### DATA IN THIS EXERCISE

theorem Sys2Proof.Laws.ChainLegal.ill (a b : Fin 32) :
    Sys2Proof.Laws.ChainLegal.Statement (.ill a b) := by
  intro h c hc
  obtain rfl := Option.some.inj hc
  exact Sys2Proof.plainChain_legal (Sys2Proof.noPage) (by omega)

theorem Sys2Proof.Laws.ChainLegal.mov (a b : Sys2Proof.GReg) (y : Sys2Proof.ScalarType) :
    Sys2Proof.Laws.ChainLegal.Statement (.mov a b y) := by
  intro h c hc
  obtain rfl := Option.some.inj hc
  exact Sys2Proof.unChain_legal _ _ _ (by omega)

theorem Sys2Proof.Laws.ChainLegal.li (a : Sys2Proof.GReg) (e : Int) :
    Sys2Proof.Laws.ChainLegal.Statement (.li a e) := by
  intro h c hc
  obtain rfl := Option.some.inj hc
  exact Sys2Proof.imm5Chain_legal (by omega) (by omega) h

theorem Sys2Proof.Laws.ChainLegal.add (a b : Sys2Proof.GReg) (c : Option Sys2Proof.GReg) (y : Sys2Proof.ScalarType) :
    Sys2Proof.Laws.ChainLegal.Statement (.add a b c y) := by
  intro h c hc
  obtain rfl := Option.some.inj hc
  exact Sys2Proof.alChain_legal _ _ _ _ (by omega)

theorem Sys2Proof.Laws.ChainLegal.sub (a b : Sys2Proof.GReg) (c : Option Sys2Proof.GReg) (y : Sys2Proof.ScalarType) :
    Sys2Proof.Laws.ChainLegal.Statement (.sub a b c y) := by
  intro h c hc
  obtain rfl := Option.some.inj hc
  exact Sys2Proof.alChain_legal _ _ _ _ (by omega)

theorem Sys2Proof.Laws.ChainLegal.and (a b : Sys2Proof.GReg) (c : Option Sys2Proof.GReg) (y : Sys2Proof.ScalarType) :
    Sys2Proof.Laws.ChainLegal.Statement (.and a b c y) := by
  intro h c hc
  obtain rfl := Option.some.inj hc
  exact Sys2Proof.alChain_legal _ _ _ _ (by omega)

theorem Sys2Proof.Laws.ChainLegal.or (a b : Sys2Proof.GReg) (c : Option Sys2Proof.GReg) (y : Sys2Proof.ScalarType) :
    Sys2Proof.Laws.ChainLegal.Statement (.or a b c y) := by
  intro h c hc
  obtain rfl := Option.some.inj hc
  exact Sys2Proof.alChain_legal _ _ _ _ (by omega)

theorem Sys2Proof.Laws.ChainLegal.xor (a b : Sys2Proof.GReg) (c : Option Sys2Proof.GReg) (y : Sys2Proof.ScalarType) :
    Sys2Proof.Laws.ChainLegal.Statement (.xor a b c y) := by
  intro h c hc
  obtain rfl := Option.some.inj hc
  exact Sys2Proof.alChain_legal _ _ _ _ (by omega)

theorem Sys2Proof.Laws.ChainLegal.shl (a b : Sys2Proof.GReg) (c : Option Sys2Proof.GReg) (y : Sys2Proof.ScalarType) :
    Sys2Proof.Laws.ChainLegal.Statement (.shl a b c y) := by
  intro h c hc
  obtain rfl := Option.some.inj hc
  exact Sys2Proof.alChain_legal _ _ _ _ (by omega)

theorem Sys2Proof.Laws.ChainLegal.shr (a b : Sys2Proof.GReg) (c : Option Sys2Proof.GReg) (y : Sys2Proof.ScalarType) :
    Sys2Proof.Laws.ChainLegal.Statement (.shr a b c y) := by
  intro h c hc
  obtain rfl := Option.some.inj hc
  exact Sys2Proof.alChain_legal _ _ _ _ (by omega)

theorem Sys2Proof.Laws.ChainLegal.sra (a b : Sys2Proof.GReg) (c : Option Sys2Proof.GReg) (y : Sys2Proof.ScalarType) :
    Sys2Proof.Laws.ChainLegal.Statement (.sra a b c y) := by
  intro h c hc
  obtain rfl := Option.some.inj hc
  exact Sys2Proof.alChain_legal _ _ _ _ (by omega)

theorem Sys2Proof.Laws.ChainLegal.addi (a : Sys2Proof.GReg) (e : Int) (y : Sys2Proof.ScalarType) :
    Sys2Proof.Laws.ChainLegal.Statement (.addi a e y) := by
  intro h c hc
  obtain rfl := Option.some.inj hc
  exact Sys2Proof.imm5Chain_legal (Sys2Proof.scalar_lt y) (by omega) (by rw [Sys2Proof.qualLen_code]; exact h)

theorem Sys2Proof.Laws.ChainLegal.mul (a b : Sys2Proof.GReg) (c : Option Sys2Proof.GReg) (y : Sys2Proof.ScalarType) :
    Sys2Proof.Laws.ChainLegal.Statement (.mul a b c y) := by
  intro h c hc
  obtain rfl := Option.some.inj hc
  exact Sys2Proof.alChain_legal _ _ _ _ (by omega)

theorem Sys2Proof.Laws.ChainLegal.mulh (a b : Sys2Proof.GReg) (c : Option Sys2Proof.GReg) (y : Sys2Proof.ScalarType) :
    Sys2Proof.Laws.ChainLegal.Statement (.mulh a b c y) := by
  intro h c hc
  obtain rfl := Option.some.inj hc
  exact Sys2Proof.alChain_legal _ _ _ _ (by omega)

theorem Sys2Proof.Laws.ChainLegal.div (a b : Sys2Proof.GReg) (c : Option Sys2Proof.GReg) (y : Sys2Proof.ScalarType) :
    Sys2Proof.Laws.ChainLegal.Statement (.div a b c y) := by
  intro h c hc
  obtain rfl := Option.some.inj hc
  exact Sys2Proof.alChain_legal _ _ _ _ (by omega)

######
### DATA IN THIS EXERCISE

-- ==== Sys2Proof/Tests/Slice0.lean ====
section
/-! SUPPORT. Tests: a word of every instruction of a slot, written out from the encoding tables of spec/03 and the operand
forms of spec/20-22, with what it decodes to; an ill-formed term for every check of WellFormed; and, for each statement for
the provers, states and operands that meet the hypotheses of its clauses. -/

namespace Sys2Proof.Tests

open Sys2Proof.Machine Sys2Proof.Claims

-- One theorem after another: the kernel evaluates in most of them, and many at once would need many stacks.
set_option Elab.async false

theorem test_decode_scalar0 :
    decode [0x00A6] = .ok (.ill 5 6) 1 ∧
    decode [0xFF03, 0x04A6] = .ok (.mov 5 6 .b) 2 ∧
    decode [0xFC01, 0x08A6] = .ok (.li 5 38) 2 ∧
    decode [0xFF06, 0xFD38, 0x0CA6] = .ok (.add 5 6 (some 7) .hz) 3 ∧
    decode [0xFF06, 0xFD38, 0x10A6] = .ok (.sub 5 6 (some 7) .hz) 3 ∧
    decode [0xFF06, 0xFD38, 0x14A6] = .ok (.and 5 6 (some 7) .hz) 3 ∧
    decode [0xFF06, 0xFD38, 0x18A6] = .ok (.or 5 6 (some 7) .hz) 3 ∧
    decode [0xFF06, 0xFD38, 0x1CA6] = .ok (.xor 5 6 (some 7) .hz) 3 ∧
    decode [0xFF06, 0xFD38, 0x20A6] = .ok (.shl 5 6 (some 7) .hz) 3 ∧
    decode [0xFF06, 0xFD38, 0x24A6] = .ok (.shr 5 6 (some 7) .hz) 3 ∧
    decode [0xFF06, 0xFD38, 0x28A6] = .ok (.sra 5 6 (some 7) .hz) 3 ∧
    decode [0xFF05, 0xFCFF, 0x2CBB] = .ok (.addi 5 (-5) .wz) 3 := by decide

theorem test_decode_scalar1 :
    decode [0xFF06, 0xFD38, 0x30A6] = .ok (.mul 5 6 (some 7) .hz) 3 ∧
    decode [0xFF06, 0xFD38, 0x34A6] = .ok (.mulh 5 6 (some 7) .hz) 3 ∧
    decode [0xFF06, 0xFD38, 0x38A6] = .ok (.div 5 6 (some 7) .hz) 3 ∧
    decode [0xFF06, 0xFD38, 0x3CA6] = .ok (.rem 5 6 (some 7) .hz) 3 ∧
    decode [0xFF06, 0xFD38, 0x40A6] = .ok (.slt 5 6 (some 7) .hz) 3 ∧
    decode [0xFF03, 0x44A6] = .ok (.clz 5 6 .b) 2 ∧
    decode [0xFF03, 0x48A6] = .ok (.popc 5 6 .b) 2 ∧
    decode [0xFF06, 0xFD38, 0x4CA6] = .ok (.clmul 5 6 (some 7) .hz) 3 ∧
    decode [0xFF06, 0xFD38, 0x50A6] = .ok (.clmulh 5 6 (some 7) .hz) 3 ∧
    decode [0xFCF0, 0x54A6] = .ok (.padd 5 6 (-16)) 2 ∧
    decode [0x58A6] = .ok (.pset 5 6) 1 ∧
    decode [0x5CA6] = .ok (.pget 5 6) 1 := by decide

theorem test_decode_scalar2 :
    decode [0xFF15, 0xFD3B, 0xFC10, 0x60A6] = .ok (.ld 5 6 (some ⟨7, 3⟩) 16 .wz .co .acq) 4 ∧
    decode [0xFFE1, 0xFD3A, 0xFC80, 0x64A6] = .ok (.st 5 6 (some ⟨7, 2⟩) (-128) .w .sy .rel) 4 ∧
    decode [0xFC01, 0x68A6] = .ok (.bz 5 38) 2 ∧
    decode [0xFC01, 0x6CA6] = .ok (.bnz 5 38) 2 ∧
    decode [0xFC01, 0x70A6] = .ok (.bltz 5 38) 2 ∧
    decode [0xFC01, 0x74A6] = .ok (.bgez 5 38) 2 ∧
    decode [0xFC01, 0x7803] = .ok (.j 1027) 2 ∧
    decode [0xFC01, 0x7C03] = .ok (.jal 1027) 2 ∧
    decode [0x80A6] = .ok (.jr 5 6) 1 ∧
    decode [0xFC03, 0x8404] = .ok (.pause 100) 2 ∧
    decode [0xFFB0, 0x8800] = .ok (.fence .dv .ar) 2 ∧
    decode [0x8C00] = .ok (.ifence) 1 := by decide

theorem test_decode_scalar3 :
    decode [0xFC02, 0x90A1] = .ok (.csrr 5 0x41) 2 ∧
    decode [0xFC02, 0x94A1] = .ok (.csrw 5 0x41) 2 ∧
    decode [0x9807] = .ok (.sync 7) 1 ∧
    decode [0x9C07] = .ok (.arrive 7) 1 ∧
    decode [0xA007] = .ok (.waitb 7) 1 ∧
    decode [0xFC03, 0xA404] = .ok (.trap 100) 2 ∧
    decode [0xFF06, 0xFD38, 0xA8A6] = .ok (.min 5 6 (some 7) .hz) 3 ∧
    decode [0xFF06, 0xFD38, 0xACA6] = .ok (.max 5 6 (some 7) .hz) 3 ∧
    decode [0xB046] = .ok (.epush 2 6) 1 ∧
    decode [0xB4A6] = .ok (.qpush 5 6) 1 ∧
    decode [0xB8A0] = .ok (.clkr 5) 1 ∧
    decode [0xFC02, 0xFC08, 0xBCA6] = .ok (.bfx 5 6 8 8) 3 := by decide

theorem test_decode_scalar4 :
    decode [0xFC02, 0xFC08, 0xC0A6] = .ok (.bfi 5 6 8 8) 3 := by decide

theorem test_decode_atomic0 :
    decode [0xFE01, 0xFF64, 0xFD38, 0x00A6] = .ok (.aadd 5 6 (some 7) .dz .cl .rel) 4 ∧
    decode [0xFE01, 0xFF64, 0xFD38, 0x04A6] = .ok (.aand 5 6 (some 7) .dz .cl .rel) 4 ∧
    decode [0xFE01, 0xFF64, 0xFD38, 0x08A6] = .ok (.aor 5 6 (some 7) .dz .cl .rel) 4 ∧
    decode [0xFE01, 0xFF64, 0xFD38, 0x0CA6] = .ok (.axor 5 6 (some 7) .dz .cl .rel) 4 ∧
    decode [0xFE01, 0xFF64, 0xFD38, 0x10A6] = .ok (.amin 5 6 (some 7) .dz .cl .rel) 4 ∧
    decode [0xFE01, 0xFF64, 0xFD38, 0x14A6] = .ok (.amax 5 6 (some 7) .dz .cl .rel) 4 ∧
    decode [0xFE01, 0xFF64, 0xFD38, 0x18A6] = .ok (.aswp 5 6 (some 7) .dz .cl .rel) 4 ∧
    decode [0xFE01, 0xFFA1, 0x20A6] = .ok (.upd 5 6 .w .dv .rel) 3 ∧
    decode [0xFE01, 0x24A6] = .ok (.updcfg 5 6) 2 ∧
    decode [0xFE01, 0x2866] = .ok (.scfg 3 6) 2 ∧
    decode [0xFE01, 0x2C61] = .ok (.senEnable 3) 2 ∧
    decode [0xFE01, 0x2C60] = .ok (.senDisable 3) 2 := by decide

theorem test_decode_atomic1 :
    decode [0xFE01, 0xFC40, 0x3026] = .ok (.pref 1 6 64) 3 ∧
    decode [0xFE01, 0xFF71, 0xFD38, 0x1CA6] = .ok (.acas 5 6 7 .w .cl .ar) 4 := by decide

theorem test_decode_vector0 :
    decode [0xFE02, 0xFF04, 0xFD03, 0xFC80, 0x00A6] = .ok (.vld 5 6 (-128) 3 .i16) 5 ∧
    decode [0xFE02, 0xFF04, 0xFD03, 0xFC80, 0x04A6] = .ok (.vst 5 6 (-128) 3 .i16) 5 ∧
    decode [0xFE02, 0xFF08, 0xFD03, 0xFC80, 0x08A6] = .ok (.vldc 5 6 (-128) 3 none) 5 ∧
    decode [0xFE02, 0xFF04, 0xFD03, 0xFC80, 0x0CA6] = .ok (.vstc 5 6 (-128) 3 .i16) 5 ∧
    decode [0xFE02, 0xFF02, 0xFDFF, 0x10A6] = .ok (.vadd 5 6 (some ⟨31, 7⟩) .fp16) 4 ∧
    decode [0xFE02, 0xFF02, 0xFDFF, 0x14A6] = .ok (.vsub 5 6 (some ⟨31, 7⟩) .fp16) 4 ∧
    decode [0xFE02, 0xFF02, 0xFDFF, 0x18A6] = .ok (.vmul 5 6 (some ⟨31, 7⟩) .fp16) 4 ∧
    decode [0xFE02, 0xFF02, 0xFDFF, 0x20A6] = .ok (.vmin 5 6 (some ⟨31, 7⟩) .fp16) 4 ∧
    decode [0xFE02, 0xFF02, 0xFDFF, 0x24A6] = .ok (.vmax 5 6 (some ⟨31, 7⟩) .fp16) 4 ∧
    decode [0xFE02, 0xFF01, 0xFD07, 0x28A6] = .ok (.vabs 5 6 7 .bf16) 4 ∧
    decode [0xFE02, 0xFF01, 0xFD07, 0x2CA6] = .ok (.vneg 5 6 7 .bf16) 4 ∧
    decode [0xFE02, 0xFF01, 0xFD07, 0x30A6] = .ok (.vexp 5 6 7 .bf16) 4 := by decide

######

TASK TO CARRY OUT: Scan the listing and copy every line where the string "decide" shows up.

REPLY TO THE TASK:
    decode [0xFF05, 0xFCFF, 0x2CBB] = .ok (.addi 5 (-5) .wz) 3 := by decide
    decode [0x5CA6] = .ok (.pget 5 6) 1 := by decide
    decode [0x8C00] = .ok (.ifence) 1 := by decide
    decode [0xFC02, 0xFC08, 0xBCA6] = .ok (.bfx 5 6 8 8) 3 := by decide
    decode [0xFC02, 0xFC08, 0xC0A6] = .ok (.bfi 5 6 8 8) 3 := by decide
    decode [0xFE01, 0x2C60] = .ok (.senDisable 3) 2 := by decide
    decode [0xFE01, 0xFF71, 0xFD38, 0x1CA6] = .ok (.acas 5 6 7 .w .cl .ar) 4 := by decide
    decode [0xFE02, 0xFF01, 0xFD07, 0x30A6] = .ok (.vexp 5 6 7 .bf16) 4 := by decide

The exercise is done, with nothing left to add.